TASK TO CARRY OUT: When a line in the data below includes "SUPPORT", count it; then give only the total.

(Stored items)

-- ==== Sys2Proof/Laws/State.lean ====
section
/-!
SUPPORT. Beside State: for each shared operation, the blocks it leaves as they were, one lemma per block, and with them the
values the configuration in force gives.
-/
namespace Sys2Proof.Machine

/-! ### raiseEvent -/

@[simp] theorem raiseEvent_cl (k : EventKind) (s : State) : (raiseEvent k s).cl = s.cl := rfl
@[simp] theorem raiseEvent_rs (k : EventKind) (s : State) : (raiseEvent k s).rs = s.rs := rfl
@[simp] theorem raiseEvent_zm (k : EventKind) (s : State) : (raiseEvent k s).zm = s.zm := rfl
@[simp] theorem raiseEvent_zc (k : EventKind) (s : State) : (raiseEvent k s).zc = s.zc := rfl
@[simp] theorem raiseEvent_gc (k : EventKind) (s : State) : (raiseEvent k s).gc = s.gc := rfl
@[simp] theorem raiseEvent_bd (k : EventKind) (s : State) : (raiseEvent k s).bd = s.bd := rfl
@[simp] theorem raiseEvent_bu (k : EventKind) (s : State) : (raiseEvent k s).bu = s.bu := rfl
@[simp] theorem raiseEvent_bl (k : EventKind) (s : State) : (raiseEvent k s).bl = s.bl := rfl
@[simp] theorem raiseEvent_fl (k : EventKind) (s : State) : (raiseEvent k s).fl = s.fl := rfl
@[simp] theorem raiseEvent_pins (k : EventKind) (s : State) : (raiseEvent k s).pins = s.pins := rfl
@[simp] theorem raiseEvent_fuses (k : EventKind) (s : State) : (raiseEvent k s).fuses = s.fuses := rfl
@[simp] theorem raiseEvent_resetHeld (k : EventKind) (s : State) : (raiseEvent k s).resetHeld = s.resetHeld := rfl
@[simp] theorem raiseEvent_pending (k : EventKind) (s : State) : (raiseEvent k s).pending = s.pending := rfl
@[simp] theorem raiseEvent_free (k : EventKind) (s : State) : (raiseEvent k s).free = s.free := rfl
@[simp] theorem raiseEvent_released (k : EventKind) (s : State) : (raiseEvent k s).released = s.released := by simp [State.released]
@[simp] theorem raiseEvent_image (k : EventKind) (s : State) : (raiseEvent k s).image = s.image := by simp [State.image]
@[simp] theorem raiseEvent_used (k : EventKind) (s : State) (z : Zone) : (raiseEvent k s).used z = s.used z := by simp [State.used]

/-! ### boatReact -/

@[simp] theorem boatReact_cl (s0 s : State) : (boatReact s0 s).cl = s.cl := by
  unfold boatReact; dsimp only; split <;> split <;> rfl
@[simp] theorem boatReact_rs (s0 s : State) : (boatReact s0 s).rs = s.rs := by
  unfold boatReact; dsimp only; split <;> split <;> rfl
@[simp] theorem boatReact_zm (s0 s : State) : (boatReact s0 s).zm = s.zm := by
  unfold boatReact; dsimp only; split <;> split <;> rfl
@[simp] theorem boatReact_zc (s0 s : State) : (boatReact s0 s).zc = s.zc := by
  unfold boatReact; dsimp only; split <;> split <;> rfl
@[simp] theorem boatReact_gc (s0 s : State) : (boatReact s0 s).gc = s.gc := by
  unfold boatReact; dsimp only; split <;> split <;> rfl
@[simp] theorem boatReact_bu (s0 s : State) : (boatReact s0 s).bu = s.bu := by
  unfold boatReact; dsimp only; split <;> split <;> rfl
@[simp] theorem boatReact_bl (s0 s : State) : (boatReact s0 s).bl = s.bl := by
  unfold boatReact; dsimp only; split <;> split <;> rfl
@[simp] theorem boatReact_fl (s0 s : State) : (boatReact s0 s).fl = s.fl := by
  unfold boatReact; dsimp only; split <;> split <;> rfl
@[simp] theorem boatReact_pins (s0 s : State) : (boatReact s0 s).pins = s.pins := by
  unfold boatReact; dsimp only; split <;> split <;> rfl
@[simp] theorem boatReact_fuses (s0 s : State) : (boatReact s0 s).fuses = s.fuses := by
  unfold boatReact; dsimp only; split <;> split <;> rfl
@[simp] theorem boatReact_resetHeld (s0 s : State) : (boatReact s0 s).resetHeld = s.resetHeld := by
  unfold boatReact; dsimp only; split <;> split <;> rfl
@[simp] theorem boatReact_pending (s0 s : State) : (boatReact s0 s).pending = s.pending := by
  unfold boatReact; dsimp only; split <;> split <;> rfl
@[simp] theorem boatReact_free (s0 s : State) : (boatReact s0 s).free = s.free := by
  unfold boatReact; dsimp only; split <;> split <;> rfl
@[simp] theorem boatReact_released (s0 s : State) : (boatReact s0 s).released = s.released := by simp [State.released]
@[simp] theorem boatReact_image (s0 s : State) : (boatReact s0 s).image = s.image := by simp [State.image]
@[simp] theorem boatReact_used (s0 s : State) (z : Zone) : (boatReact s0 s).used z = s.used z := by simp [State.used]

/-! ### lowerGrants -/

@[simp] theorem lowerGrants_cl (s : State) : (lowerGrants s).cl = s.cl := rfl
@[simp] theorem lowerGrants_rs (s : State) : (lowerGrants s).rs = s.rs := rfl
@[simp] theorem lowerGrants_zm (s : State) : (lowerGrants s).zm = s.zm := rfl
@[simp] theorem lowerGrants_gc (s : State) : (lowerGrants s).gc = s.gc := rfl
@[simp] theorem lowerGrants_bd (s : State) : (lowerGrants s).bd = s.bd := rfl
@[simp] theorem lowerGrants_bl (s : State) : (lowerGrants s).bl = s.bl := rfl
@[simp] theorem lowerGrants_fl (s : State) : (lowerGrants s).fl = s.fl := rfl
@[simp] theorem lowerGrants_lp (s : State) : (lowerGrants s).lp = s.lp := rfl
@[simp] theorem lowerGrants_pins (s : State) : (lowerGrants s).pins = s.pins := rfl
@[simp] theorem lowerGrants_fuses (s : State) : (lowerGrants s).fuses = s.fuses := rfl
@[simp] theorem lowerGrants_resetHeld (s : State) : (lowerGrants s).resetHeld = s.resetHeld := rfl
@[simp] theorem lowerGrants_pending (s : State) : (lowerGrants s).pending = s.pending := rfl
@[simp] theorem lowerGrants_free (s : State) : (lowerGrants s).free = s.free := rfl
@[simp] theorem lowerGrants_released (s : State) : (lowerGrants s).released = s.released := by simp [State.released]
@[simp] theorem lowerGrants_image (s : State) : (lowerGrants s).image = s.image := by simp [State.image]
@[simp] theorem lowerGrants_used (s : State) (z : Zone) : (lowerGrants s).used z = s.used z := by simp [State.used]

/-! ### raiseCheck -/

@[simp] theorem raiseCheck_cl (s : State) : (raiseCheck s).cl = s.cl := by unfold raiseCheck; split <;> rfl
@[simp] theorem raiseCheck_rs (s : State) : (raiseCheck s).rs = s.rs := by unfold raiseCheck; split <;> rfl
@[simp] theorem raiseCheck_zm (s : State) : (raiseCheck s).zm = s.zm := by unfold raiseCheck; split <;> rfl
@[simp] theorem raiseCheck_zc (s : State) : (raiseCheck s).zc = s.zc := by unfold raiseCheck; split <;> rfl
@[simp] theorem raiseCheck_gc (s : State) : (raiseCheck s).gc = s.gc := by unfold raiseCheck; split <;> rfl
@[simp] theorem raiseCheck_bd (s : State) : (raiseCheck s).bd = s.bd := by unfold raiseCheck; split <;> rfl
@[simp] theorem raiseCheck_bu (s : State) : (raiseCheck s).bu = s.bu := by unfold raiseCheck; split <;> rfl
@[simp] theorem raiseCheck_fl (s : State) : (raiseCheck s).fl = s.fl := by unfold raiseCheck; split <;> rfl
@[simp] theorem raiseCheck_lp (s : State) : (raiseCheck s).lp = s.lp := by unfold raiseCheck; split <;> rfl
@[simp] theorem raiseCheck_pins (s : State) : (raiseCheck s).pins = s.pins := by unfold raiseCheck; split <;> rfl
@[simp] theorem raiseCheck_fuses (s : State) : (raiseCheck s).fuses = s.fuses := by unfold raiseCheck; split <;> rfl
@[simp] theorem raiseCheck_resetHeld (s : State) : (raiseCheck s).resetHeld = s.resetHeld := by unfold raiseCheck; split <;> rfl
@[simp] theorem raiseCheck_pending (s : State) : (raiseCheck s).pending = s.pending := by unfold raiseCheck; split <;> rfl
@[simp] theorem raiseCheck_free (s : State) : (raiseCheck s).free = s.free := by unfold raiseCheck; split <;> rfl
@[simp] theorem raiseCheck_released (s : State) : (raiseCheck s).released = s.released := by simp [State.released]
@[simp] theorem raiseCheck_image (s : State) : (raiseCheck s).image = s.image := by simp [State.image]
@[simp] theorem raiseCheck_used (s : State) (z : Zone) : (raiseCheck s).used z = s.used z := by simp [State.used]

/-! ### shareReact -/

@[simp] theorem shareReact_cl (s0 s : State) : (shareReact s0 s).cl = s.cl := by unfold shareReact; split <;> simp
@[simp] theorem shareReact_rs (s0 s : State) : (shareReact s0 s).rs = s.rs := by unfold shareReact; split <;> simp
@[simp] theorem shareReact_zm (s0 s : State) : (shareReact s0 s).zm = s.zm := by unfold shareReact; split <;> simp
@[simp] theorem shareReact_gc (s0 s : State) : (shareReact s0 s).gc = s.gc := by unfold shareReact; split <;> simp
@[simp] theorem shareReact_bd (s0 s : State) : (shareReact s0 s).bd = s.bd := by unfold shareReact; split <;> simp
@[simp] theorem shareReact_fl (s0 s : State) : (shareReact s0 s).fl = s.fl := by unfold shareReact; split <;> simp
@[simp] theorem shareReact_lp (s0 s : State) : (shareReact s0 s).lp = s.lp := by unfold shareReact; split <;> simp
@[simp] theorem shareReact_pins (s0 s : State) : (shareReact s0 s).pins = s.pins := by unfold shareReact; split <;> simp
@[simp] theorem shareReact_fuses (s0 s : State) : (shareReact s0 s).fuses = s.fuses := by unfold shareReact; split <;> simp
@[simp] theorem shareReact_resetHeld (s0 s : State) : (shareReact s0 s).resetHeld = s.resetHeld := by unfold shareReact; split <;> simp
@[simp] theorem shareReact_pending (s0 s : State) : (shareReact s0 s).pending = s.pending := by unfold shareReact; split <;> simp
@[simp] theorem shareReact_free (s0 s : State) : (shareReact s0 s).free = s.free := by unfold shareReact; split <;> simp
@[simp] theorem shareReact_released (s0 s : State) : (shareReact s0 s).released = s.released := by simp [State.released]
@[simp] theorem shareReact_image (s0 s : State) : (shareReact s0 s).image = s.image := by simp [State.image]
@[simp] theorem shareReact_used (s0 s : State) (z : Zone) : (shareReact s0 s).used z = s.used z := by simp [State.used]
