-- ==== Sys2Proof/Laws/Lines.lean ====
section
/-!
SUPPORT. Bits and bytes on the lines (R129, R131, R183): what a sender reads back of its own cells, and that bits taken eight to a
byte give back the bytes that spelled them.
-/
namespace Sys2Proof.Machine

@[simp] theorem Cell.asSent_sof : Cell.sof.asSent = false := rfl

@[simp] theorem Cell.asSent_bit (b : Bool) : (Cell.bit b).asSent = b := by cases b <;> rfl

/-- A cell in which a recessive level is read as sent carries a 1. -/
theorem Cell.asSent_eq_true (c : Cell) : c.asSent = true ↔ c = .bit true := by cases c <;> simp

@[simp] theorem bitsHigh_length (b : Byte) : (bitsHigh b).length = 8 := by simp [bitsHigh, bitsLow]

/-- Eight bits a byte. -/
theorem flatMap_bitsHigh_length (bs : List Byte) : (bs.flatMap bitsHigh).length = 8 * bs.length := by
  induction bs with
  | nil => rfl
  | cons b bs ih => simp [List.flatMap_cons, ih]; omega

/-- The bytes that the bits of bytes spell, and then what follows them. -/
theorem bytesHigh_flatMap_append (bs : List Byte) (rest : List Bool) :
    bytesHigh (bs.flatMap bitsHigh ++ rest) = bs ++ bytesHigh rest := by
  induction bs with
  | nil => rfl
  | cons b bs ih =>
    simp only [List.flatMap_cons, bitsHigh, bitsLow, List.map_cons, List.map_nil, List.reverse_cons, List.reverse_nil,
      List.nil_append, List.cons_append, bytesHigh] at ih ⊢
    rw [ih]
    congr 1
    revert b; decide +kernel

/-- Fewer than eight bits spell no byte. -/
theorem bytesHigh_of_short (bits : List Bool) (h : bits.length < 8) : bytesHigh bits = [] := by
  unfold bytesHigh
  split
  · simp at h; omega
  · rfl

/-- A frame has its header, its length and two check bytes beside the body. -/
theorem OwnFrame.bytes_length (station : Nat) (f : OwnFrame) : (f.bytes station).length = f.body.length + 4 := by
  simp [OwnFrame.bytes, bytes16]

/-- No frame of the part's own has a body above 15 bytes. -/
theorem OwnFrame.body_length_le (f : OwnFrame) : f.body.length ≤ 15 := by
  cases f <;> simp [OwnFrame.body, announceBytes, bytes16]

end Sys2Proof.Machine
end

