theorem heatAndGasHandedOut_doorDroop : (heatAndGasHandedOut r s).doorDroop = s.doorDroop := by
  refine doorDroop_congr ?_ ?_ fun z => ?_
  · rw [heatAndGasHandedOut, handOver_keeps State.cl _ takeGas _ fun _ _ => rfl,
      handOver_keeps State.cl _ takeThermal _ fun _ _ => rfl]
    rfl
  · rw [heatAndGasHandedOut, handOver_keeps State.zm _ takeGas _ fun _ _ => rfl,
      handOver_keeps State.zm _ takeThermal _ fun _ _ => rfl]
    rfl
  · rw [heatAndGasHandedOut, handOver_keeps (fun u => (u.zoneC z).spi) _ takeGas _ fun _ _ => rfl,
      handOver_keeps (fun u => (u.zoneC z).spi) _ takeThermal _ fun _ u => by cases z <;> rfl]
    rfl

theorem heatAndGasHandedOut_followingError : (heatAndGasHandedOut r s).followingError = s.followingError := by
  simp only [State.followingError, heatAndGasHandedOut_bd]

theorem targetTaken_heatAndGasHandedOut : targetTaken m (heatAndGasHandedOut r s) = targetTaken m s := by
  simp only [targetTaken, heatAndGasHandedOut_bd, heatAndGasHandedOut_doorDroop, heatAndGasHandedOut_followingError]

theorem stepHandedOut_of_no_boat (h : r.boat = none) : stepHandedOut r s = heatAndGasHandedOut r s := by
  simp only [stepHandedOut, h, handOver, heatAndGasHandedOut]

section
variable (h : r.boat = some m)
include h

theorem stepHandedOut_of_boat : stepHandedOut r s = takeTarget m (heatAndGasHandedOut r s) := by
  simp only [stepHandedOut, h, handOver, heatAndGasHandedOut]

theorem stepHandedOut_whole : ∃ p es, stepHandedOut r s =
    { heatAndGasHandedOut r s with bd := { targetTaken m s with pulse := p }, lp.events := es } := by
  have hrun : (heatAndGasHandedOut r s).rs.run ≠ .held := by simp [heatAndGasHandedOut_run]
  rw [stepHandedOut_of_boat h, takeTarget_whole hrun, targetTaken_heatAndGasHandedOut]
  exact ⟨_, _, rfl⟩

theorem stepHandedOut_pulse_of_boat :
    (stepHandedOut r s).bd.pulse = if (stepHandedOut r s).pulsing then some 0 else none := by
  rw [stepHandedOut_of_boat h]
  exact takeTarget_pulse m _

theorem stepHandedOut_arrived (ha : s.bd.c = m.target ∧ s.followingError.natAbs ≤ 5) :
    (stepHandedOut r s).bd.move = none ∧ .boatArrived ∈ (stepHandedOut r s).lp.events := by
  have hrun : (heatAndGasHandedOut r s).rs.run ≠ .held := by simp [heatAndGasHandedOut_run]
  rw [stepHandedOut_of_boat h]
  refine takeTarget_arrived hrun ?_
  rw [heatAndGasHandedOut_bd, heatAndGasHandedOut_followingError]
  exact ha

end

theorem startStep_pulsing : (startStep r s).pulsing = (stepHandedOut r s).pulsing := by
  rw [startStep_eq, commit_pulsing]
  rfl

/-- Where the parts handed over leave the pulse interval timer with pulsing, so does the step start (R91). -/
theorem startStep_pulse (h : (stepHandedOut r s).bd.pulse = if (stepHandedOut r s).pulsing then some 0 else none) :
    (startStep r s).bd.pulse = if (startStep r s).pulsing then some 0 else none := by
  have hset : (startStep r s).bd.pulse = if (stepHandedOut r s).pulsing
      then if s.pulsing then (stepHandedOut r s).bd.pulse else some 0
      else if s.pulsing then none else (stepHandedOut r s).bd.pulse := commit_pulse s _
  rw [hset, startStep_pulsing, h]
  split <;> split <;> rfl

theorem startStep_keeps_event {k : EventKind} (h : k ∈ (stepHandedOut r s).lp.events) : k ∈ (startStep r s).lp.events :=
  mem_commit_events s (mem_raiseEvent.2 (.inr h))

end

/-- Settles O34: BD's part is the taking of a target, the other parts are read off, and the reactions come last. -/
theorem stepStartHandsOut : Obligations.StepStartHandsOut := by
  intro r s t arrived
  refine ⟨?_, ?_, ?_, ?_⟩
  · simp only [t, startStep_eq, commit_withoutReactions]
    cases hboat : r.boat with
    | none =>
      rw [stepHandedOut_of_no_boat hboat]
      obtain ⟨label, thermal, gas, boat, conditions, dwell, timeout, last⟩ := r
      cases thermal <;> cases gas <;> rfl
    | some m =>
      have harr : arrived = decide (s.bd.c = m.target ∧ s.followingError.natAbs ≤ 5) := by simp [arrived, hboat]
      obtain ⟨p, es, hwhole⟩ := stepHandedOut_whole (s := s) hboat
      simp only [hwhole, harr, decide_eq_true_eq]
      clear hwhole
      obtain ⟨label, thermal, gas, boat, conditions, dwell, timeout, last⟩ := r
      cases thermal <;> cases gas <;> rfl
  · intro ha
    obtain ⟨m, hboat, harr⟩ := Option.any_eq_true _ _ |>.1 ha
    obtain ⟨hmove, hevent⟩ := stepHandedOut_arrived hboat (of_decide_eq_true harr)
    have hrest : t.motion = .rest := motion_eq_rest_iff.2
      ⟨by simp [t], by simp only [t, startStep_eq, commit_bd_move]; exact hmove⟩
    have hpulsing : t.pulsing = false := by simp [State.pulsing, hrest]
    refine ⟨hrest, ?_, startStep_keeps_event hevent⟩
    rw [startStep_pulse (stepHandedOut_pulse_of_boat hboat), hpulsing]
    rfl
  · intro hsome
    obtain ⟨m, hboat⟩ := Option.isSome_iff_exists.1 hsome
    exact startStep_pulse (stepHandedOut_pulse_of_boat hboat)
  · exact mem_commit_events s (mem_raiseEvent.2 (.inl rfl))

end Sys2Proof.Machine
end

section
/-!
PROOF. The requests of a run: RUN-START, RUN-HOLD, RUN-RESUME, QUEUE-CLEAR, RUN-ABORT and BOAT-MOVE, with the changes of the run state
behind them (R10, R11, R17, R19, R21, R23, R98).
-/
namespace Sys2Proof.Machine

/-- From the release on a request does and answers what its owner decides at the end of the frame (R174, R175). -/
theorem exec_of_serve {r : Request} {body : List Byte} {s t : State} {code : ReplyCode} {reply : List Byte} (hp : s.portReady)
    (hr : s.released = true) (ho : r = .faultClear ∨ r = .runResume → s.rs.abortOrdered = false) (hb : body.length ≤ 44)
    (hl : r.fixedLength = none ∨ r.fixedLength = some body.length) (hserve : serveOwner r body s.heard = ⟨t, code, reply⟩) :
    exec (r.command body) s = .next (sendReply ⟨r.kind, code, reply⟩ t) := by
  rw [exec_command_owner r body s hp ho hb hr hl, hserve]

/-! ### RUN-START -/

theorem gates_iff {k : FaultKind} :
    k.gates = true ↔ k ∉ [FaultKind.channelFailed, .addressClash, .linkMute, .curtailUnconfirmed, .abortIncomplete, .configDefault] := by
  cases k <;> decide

YOUR SOLUTION: 2